BEGIN SOURCE DATA

-- ==== Sys2Proof/Laws/PerInstr.lean ====
section
/-! SUPPORT. The statement made for every instruction: its word satisfies the match and mask of its row of the opcode
table (spec R72, R76). -/

namespace Sys2Proof.Laws.RowMatch

/-- The encoding of a well-formed instruction satisfies its own row of opcode_table.json. -/
def Statement (i : Instr) : Prop :=
  i.wellFormed = true → (encode i).toNat &&& i.tableRow.2 = i.tableRow.1

theorem init : Statement .init := fun _ => rfl

theorem wrb (d : Byte) : Statement (.wrb d) := fun _ => by
  have h : ∀ x y : Fin 16, (0x10#8 ++ BitVec.ofNat 8 (16 * x.val + y.val)).toNat &&& 0xFF00 = 0x1000 := by
    decide
  have hd : d = BitVec.ofNat 8 (16 * (d.toNat / 16) + d.toNat % 16) := by
    rw [Nat.div_add_mod, BitVec.ofNat_toNat, BitVec.setWidth_eq]
  rw [hd]
  exact h ⟨d.toNat / 16, by omega⟩ ⟨d.toNat % 16, by omega⟩

theorem fin : Statement .fin := fun _ => rfl

theorem rdw (i : Fin 5) : Statement (.rdw i) := fun _ => by
  revert i
  decide

theorem rdb (j : Fin 20) : Statement (.rdb j) := fun _ => by
  revert j
  decide

theorem rds : Statement .rds := fun _ => rfl

theorem padm : Statement .padm := fun _ => rfl

theorem padz : Statement .padz := fun _ => rfl

theorem padl (k : Fin 8) : Statement (.padl k) := fun _ => by
  revert k
  decide

theorem ldw (i : Fin 16) : Statement (.ldw i) := fun _ => by
  revert i
  decide

theorem exp (i : Fin 80) : Statement (.exp i) := fun _ => by
  revert i
  decide

theorem lds : Statement .lds := fun _ => rfl

theorem rnd (i : Fin 80) : Statement (.rnd i) := fun _ => by
  revert i
  decide

theorem chn : Statement .chn := fun _ => rfl

theorem latch : Statement .latch := fun _ => rfl

end Sys2Proof.Laws.RowMatch
end

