-- ==== Sys2Proof/Tests/Slice0.lean ====
section
/-! SUPPORT. The model's own tests, expected results from spec 95_test_vectors.md and the rules' examples, each for one
step on a small state; and for every obligation with hypotheses a named state and operands that meet them. -/

namespace Sys2Proof.Tests

open Sys2Proof Sys2Proof.Machine Sys2Proof.Claims

/-! ## Helpers -/

/-- The outcome is a next state with the property. -/
def answers (o : Outcome) (p : State → Bool) : Bool :=
  match o with
  | .next t => p t
  | .fault _ => false
  | .refused _ => false

/-- The core in a phase, all else as `State.reset` has it. -/
def inPhase (p : Phase) (k : Fin 80) : State := { State.reset with ph := p, idx := k }

/-- The core in a phase with `n` bytes in the block buffer. -/
def filled (p : Phase) (k : Fin 80) (n : Fin 65) : State := { State.reset with ph := p, idx := k, fill := n }

/-- The core in FAULT with cause PROTOCOL. -/
def inFault : State := { State.reset with ph := .fault, err := .protocol }

/-- The core in DONE with the digest of "abc" (K2). -/
def doneAbc : State :=
  { State.reset with ph := .done, dvalid := true, digest := 0xa9993e364706816aba3e25717850c26c9cd0d89d#160 }

/-- IDX = 5 in IDLE: no state of the core (R77). -/
def reservedState : State := inPhase .idle 5

/-- The last response is this one. -/
def lastResponse (t : State) (ok : Bool) (data : Word) : Bool := decide (t.responses.getLast? = some ⟨ok, data⟩)

/-! ## Well-formedness -/

/-- R76: 15 is below EXP's range 16..79, the one bound that is a check and not a type. -/
theorem test_exp_below_range_ill_formed : (Instr.exp 15).wellFormed = false := by decide
theorem test_exp_first_well_formed : (Instr.exp 16).wellFormed = true := by decide

/-! ## Decoding: words written out bit by bit from R72 and R76 -/

theorem test_decode_init : decodeCommand 0b0000000000000000#16 = .ok .init := by decide
theorem test_decode_wrb : decodeCommand 0b0001000001100001#16 = .ok (.wrb 0x61#8) := by decide
theorem test_decode_wrb_all_ones : decodeCommand 0b0001000011111111#16 = .ok (.wrb 0xFF#8) := by decide
theorem test_decode_fin : decodeCommand 0b0010000000000000#16 = .ok .fin := by decide
theorem test_decode_rdw : decodeCommand 0b0011000000000100#16 = .ok (.rdw 4) := by decide
theorem test_decode_rdb : decodeCommand 0b0100000000010011#16 = .ok (.rdb 19) := by decide
theorem test_decode_rds : decodeCommand 0b0101000000000000#16 = .ok .rds := by decide
theorem test_decode_padm : decodeSeq 0b00100000000#11 = .ok .padm := by decide
theorem test_decode_padz : decodeSeq 0b00110000000#11 = .ok .padz := by decide
theorem test_decode_padl : decodeSeq 0b01000000111#11 = .ok (.padl 7) := by decide
theorem test_decode_ldw : decodeSeq 0b01010001111#11 = .ok (.ldw 15) := by decide
theorem test_decode_exp : decodeSeq 0b01101001111#11 = .ok (.exp 79) := by decide
theorem test_decode_lds : decodeSeq 0b01110000000#11 = .ok .lds := by decide
theorem test_decode_rnd : decodeSeq 0b10001001111#11 = .ok (.rnd 79) := by decide
theorem test_decode_chn : decodeSeq 0b10010000000#11 = .ok .chn := by decide
theorem test_decode_latch : decodeSeq 0b10100000000#11 = .ok .latch := by decide

/-- V7.8, V7.9, V7.12, V7.13, V7.15 to V7.20. -/
theorem test_decode_illegal_commands :
    [0x3005#16, 0x3008#16, 0x4014#16, 0x4020#16, 0x5001#16, 0x0001#16, 0x2001#16, 0x1161#16, 0x6000#16,
      0xFFFF#16].map decodeCommand = List.replicate 10 (.error .illegalCommand) := rfl

/-- R77: the neighbours of the legal ranges of IDX, and PH codes 12 to 14. -/
theorem test_decode_reserved_sequencer :
    [0x101#11, 0x181#11, 0x208#11, 0x290#11, 0x30F#11, 0x350#11, 0x381#11, 0x450#11, 0x481#11, 0x501#11, 0x600#11,
      0x680#11, 0x700#11].map decodeSeq = List.replicate 13 (.error .reservedSequencer) := rfl

/-- R77: PH codes 0, 1, 11 and 15 select nothing. -/
theorem test_decode_no_micro_operation :
    [0x000#11, 0x080#11, 0x580#11, 0x780#11].map decodeSeq = List.replicate 4 (.error .noMicroOp) := rfl

theorem test_table_word_of_rnd : decodeTableWord 16 0x44F = some (.rnd 79) := by decide
theorem test_table_word_of_rdb : decodeTableWord 16 0x4013 = some (.rdb 19) := by decide

/-! ## One step of each instruction -/

/-- V8.6: INIT is the way out of FAULT. -/
theorem test_init_leaves_fault :
    answers (exec .init inFault) (fun t => decide (t.ph = .absorb ∧ t.err = .none ∧ t.fill = 0 ∧ t.bitlen = 0#64 ∧
      t.h = #v[0x67452301#32, 0xefcdab89#32, 0x98badcfe#32, 0x10325476#32, 0xc3d2e1f0#32])
      && lastResponse t true 0#32) = true := by decide

/-- V8.13: INIT abandons an open message. -/
theorem test_init_abandons_message :
    answers (exec .init { filled .absorb 0 5 with bitlen := 40#64 })
      (fun t => decide (t.ph = .absorb ∧ t.fill = 0 ∧ t.bitlen = 0#64)) = true := by decide
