-- ==== Sys2Proof/Word.lean ====
section
/-! DEFINITION. The word types of the controller's links: the byte, and a field of bytes. -/

namespace Sys2Proof

/-- One byte of a link frame (R186). -/
abbrev Byte := BitVec 8

/-- A sequence of bytes: a payload, a response frame, a partial frame (R186, R207). -/
abbrev Bytes := List Byte

end Sys2Proof
end

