-- ==== Sys2Proof/Machine/Operands.lean ====
section
/-! DEFINITION. The bytes of the links: fields most significant byte first (R206), the check byte (R188), the codes of R209, and
the operand fields of the commands (R207, R210). -/

namespace Sys2Proof.Machine

/-! ### Fields -/

/-- The n bytes of a value, most significant first, two's complement (R206). -/
def beBytes (n : Nat) (v : Int) : Bytes :=
  (List.range n).map fun i => BitVec.ofInt 8 (v / ((256 ^ (n - 1 - i) : Nat) : Int))

def u8 (v : Int) : Bytes := beBytes 1 v
def u16 (v : Int) : Bytes := beBytes 2 v
def u32 (v : Int) : Bytes := beBytes 4 v

/-- An optional field: its bytes, or as many bytes of 0 where it is absent (R207). -/
def optBytes (n : Nat) (v : Option Int) : Bytes := beBytes n (v.getD 0)

/-- The unsigned field of n bytes at an offset. -/
def fieldU (bs : Bytes) (off n : Nat) : Nat := ((bs.drop off).take n).foldl (fun acc b => acc * 256 + b.toNat) 0

/-- The signed field of n bytes at an offset (R206). -/
def fieldS (bs : Bytes) (off n : Nat) : Int :=
  let v := fieldU bs off n
  if v < 2 ^ (8 * n - 1) then (v : Int) else (v : Int) - (2 ^ (8 * n) : Nat)

/-- Bit b of the byte at an offset. -/
def fieldBit (bs : Bytes) (off b : Nat) : Bool := (fieldU bs off 1).testBit b

/-- The numeric code of a flag. -/
def flagCode (b : Bool) : Nat := if b then 1 else 0

/-! ### The check byte -/

/-- One bit of the CRC with polynomial x⁸ + x² + x + 1 (R188). -/
def crcBit (c : Byte) : Byte := if c.msb then (c <<< 1) ^^^ 7 else c <<< 1

/-- One byte of the CRC, from its most significant bit (R188). -/
def crcByte (c b : Byte) : Byte := (List.range 8).foldl (fun x _ => crcBit x) (c ^^^ b)

/-- The check byte over the length byte and the payload, initial value 0, no final inversion (R188). -/
def checkByte (bs : Bytes) : Byte := bs.foldl crcByte 0

/-- A link frame: start byte, length byte, payload, check byte (R207). -/
def frameOf (payload : Bytes) : Bytes :=
  let len : Byte := BitVec.ofNat 8 payload.length
  [Config.startByte, len] ++ payload ++ [checkByte (len :: payload)]

/-! ### Codes (R209) -/

def linkCode : LinkId → Nat
  | .supervisor => 0 | .telemetry => 1 | .service => 2

def TbState.code : TbState → Nat
  | .unset => 0 | .locked => 1 | .holdover => 2 | .lost => 3

def LossAction.code : LossAction → Nat
  | .cont => 0 | .suspend => 1

def LossAction.ofCode : Nat → Option LossAction
  | 0 => some .cont
  | 1 => some .suspend
  | _ => none

def Mode.code : Mode → Nat
  | .current => 0 | .voltage => 1 | .potentialOff => 2

def Rejection.code : Rejection → Nat
  | .none => 0 | .hz50 => 1 | .hz60 => 2

def Life.code : Life → Nat
  | .scheduled => 0 | .active _ => 1 | .ending _ _ => 2

/-- The end cause as an optional byte: its code plus 1, 0 for absent (R209, R210). -/
def Life.causeCode : Life → Nat
  | .scheduled => 0
  | .active _ => 0
  | .ending _ .time => 1
  | .ending _ .delete => 2

def NoticeOutcome.code : NoticeOutcome → Nat
  | .added => 0 | .activated => 1 | .ended => 2 | .deleted => 3 | .skipped => 4

def OutKind.code : OutKind → Nat
  | .stopped => 0 | .ramp => 1 | .run => 2 | .held => 3 | .lockout => 4

/-- The stop cause as an optional byte (R209, R211). -/
def Output.causeCode : Output → Nat
  | .stopped .command => 1
  | .stopped .mains => 2
  | .stopped .reset => 3
  | .stopped .cleared => 4
  | .ramp | .run | .held | .lockout => 0

def Mains.code : Mains → Nat
  | .unknown => 0 | .present => 1 | .lost => 2

def Alarm.code : Alarm → Nat
  | .none => 0 | .low => 1 | .high => 2

def Format.code : Format → Nat
  | .output => 0 | .capture => 1 | .timeline => 2

def FaultKind.code : FaultKind → Nat
  | .overcurrent => 0 | .stageFault => 1 | .overprotection => 2 | .timingLost => 3 | .timeStep => 4

def Continuation.code : Continuation → Nat
  | .none => 0 | .ramp => 1 | .cycle => 2

def EdgeOutcome.code : EdgeOutcome → Nat
  | .accepted => 0 | .rejected => 1

def ImageState.code : ImageState → Nat
  | .valid => 0 | .invalid => 1

/-- A bit rate's code, 1 to 4 in rising order (R207, R211). -/
def Rate.code : Rate → Nat
  | .r9600 => 1 | .r19200 => 2 | .r38400 => 3 | .r115200 => 4

/-- The switch output: 0 CLOSED, 1 OPEN (R211). -/
def SwitchPos.code : SwitchPos → Nat
  | .closed => 0 | .opened => 1

/-- The limited status: 0 for clear, 1 to 3 (R209). -/
def limitCode : Option LimitKind → Nat
  | none => 0
  | some .current => 1
  | some .voltage => 2
  | some .both => 3

def Status.code : Status → Nat
  | .ok => 0 | .adjusted => 1 | .unknownCommand => 2 | .badLength => 3 | .outOfRange => 4 | .notReady => 5 | .past => 6
  | .overlap => 7 | .listFull => 8 | .queueFull => 9 | .noSuch => 10 | .held => 11 | .localHeld => 12 | .lockedOut => 13
  | .stale => 14 | .notTop => 15 | .format => 16 | .busy => 17

def RegTarget.code : RegTarget → Nat
  | .mode => 0 | .currentSet => 1 | .voltageSet => 2 | .offTarget => 3 | .currentMin => 4 | .currentLimit => 5
  | .voltageLimit => 6 | .tripLevel => 7 | .outerGain => 8 | .deadband => 9 | .stepLimit => 10 | .innerGain => 11
  | .rampRate => 12 | .overLimit => 13 | .underLimit => 14

def ProfileField.code : ProfileField → Nat
  | .on => 15 | .off => 16 | .delay => 17 | .window => 18 | .onOffset => 19 | .noise => 20 | .rejection => 21

def Setting.code : Setting → Nat
  | .reg t => t.code
  | .profile f _ => f.code

/-- The profile index of a setting that has one. -/
def Setting.index : Setting → Option Nat
  | .reg _ => none
  | .profile _ i => some i.val

/-- What a target code names (R209). -/
inductive TargetName where
  | reg (t : RegTarget)
  | profile (f : ProfileField)
  deriving DecidableEq, Repr

def TargetName.ofCode : Nat → Option TargetName
  | 0 => some (.reg .mode)
  | 1 => some (.reg .currentSet)
  | 2 => some (.reg .voltageSet)
  | 3 => some (.reg .offTarget)
  | 4 => some (.reg .currentMin)
  | 5 => some (.reg .currentLimit)
  | 6 => some (.reg .voltageLimit)
  | 7 => some (.reg .tripLevel)
  | 8 => some (.reg .outerGain)
  | 9 => some (.reg .deadband)
  | 10 => some (.reg .stepLimit)
  | 11 => some (.reg .innerGain)
  | 12 => some (.reg .rampRate)
  | 13 => some (.reg .overLimit)
  | 14 => some (.reg .underLimit)
  | 15 => some (.profile .on)
  | 16 => some (.profile .off)
  | 17 => some (.profile .delay)
  | 18 => some (.profile .window)
  | 19 => some (.profile .onOffset)
  | 20 => some (.profile .noise)
  | 21 => some (.profile .rejection)
  | _ => none

/-- The setting that a target code and an index name; the index is ignored for a target that is no profile target (R139,
R143). None: the code names no target, or a profile target's index lies outside 0 to 7. -/
def settingOf (code index : Nat) : Option Setting :=
  match TargetName.ofCode code with
  | none => none
  | some (.reg t) => some (.reg t)
  | some (.profile f) => if h : index < 8 then some (.profile f ⟨index, h⟩) else none

/-- A rate code of SAVE SETTINGS: the rate in force for 0, a rate for 1 to 4, nothing otherwise (R202, R207). -/
def rateOf (inForce : Rate) : Nat → Option Rate
  | 0 => some inForce
  | 1 => some .r9600
  | 2 => some .r19200
  | 3 => some .r38400
  | 4 => some .r115200
  | _ => none

/-- An optional auto-restart field (R123, R207): absent, a value, or a code other than the two. -/
def autoRestartField (args : Bytes) : Option (Option Bool) :=
  if args.length = 0 then some none
  else match fieldU args 0 1 with
    | 0 => some (some false)
    | 1 => some (some true)
    | _ => none

/-! ### The fields of RESUME (R210) -/

/-- One pending element as RESUME carries it (R162). -/
structure ResumeElement where
  valid  : Bool
  target : Nat
  index  : Nat
  value  : Int
  deriving DecidableEq, Repr

/-- The fields of a RESUME (R162, R210). -/
structure ResumeFields where
  seq      : Nat
  format   : Nat
  kind     : Nat
  iset     : Int
  ramp     : Bool
  cycle    : Bool
  elements : List ResumeElement
  deriving DecidableEq, Repr

def resumeElement (args : Bytes) (i : Nat) : ResumeElement :=
  let off := 8 + 7 * i
  { valid := fieldBit args off 0, target := fieldU args (off + 1) 1, index := fieldU args (off + 2) 1,
    value := fieldS args (off + 3) 4 }

/-- The fields after the command code; none where the length does not agree with the element count (R163, R207). Bits that
name nothing are not looked at (DESIGN CHOICE, log 21). -/
def resumeFields (args : Bytes) : Option ResumeFields :=
  let n := fieldU args 7 1
  if 8 ≤ args.length ∧ n ≤ 4 ∧ args.length = 8 + 7 * n then
    some { seq := fieldU args 0 2, format := fieldU args 2 1, kind := fieldU args 3 1, iset := fieldU args 4 2,
           ramp := fieldBit args 6 0, cycle := fieldBit args 6 1, elements := (List.range n).map (resumeElement args) }
  else none

end Sys2Proof.Machine
end

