-- ==== Sys2Proof/Machine/FaultCommands.lean ====
section
/-! DEFINITION. What the commands of SK do: READ FRAME, RESUME, CLEAR LOCKOUT (R161 to R172). -/

namespace Sys2Proof.Machine

/-- READ FRAME (R161). -/
def cmdReadFrame : Command := fun _ args s =>
  if args.length > 1 then (refusal .badLength, s)
  else if fieldU args 0 1 > 1 then (refusal .outOfRange, s)
  else (okWith (frameReport (fieldU args 0 1) s.sk), s)

/-! ### RESUME: the tests -/

/-- The continuation that a RESUME names: neither means NONE, both are none of them (R162, R164). -/
def ResumeFields.continuation (f : ResumeFields) : Option Continuation :=
  match f.ramp, f.cycle with
  | false, false => some .none
  | true, false => some .ramp
  | false, true => some .cycle
  | true, true => none

/-- Whether a frame allows a continuation (R164). -/
def Frame.allows (f : Frame) : Continuation → Bool
  | .none => true
  | .ramp => f.kind.holds
  | .cycle => decide (f.kind.format = .timeline) && decide (f.continuation = .cycle)

/-- Whether an element of the command agrees with the held one (R164). -/
def ResumeElement.agrees (e : ResumeElement) (h : PElement) : Bool :=
  decide (e.target = h.entry.setting.code)
    && (match h.entry.setting.index with | none => true | some i => decide (e.index = i))
    && (!e.valid || (h.valid && h.entry.setting.acceptsExact e.value))

/-- The comparison of a RESUME with the top frame (R164). -/
def ResumeFields.fits (f : ResumeFields) (top : Frame) (r : RegSettings) : Bool :=
  decide (f.format = top.kind.format.code) && decide (f.kind = top.kind.code)
    && decide (f.elements.length = top.pendingList.length)
    && ((f.elements.zip top.pendingList).all fun p => p.1.agrees p.2)
    && (match f.continuation with | none => false | some c => top.allows c)
    && decide (r.imin ≤ f.iset ∧ f.iset ≤ r.ilim)

/-- The state of the station in which a RESUME that agrees is refused (R165). -/
def State.resumeNotReady (s : State) (top : Frame) (c : Continuation) : Bool :=
  (decide (c = .cycle) && (decide (s.tb.state = .lost) || decide (s.tb.state = .unset)))
    || (decide (top.kind = .stageFault) && s.pins.stgflt)

/-- STALE and NOT_TOP with their field (R166). -/
def refusalTop (st : Status) (s : State) : Reply := { status := st, fields := topField s.sk }

/-- The tests of RESUME in the order of R163 to R165: a refusal, or the fields, the top frame and the continuation. -/
def resumeTest (l : LinkId) (args : Bytes) (s : State) : Except Reply (ResumeFields × Frame × Continuation) :=
  if s.oc.output = .lockout then .error (refusal .lockedOut)
  else if s.barred l then .error (refusal .localHeld)
  else match resumeFields args with
    | none => .error (refusal .badLength)
    | some f =>
      match s.sk.stack with
      | [] => .error (refusalTop .stale s)
      | top :: lower =>
        if f.seq = top.seq then
          if f.fits top s.rg.set then
            match f.continuation with
            | none => .error (refusal .format)
            | some c => if s.resumeNotReady top c then .error (refusal .notReady) else .ok (f, top, c)
          else .error (refusal .format)
        else if lower.any fun g => decide (g.seq = f.seq) then .error (refusalTop .notTop s)
        else .error (refusalTop .stale s)

/-! ### RESUME: what it does -/

/-- The entries that a popped frame gives back: the elements marked valid, with the command's values and the held origins
(R150, R167 step 3). -/
def requeued (elements : List ResumeElement) (held : List PElement) : List QEntry :=
  (elements.zip held).filterMap fun p => if p.1.valid then some { p.2.entry with value := p.1.value } else none

/-- The release of a HELD output when no output-holding frame remains (R130, R168). CYCLE is no continuation of a frame that
holds the output, and leaves it (DESIGN CHOICE, log 27). -/
def releaseHeld (c : Continuation) (s : State) : State :=
  if s.oc.output = .held ∧ (s.sk.stack.all fun f => !f.kind.holds) = true then
    match c with
    | .ramp => if s.hs.mains = .present then enterRamp s else changeOutput (.stopped .mains) s
    | .none => changeOutput (.stopped .cleared) { s with oc := { s.oc with restartPending := false } }
    | .cycle => s
  else s

/-- What the continuation does to the window that the popped frame names (R169). -/
def resumeWindow (top : Frame) (c : Continuation) (s : State) : State :=
  match top.timeline with
  | none => s
  | some t => if c = .none ∧ top.kind.format = .timeline then endWindow t.windowId s else s

/-- A RESUME that has passed its tests, steps 1 to 7 of R167. The entries that it puts back wait for an apply point of a later
moment (R150). -/
def resumeFrame (f : ResumeFields) (top : Frame) (c : Continuation) (s : State) : State :=
  let back := requeued f.elements top.pendingList
  let popped : State :=
    { s with
      sk := { s.sk with stack := s.sk.stack.tail }
      rg := { s.rg with set := { s.rg.set with iset := f.iset }, overStreak := 0 }
      cq := { queue := s.cq.queue ++ back }
      moment := { s.moment with requeued := s.moment.requeued ++ back.map QEntry.setting } }
  let acted := resumeWindow top c (releaseHeld c popped)
  raiseAll .resumed (if acted.sk.stack.isEmpty then endSuspension acted else acted)

/-- RESUME (R162 to R170), against the state in force: SL's work that is still due at the moment comes after it (R61, R64). -/
def cmdResume : Command := fun l args s =>
  match resumeTest l args s with
  | .error r => (r, s)
  | .ok (f, top, c) =>
    (okWith (u8 (s.sk.stack.length - 1 : Nat) ++ u8 c.code ++ u8 (requeued f.elements top.pendingList).length),
      resumeFrame f top c s)

/-! ### CLEAR LOCKOUT -/

/-- A CLEAR LOCKOUT that has passed its tests, steps 1 to 6 of R172, and STGFLT as it stands then. -/
def clearLockout (s : State) : State :=
  let emptied : State :=
    { s with
      sk := { s.sk with stack := [], lockout := none }
      rg := { s.rg with overStreak := 0 }
      oc := { s.oc with restartPending := false } }
  stageCheck (raiseAll .resumed (endSuspension (changeOutput (.stopped .cleared) emptied)))

/-- CLEAR LOCKOUT (R172). SL's work that is still due at the moment comes after it. -/
def cmdClearLockout : Command := fun l args s =>
  if args.length ≠ 0 then (refusal .badLength, s)
  else if ¬ (l = .supervisor ∧ s.pins.localIn = true) then (refusal .localHeld, s)
  else if s.oc.output ≠ .lockout then (okWith [], s)
  else (okWith [], clearLockout s)

end Sys2Proof.Machine
end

END SOURCE DATA

WHAT IS NEEDED » Repeat exactly the lines of the listing above, from the one with "def settingOf (code" down to the one with "h⟩) else none"; both of those lines belong in the range.

SOLUTION »
def settingOf (code index : Nat) : Option Setting :=
  match TargetName.ofCode code with
  | none => none
  | some (.reg t) => some (.reg t)
  | some (.profile f) => if h : index < 8 then some (.profile f ⟨index, h⟩) else none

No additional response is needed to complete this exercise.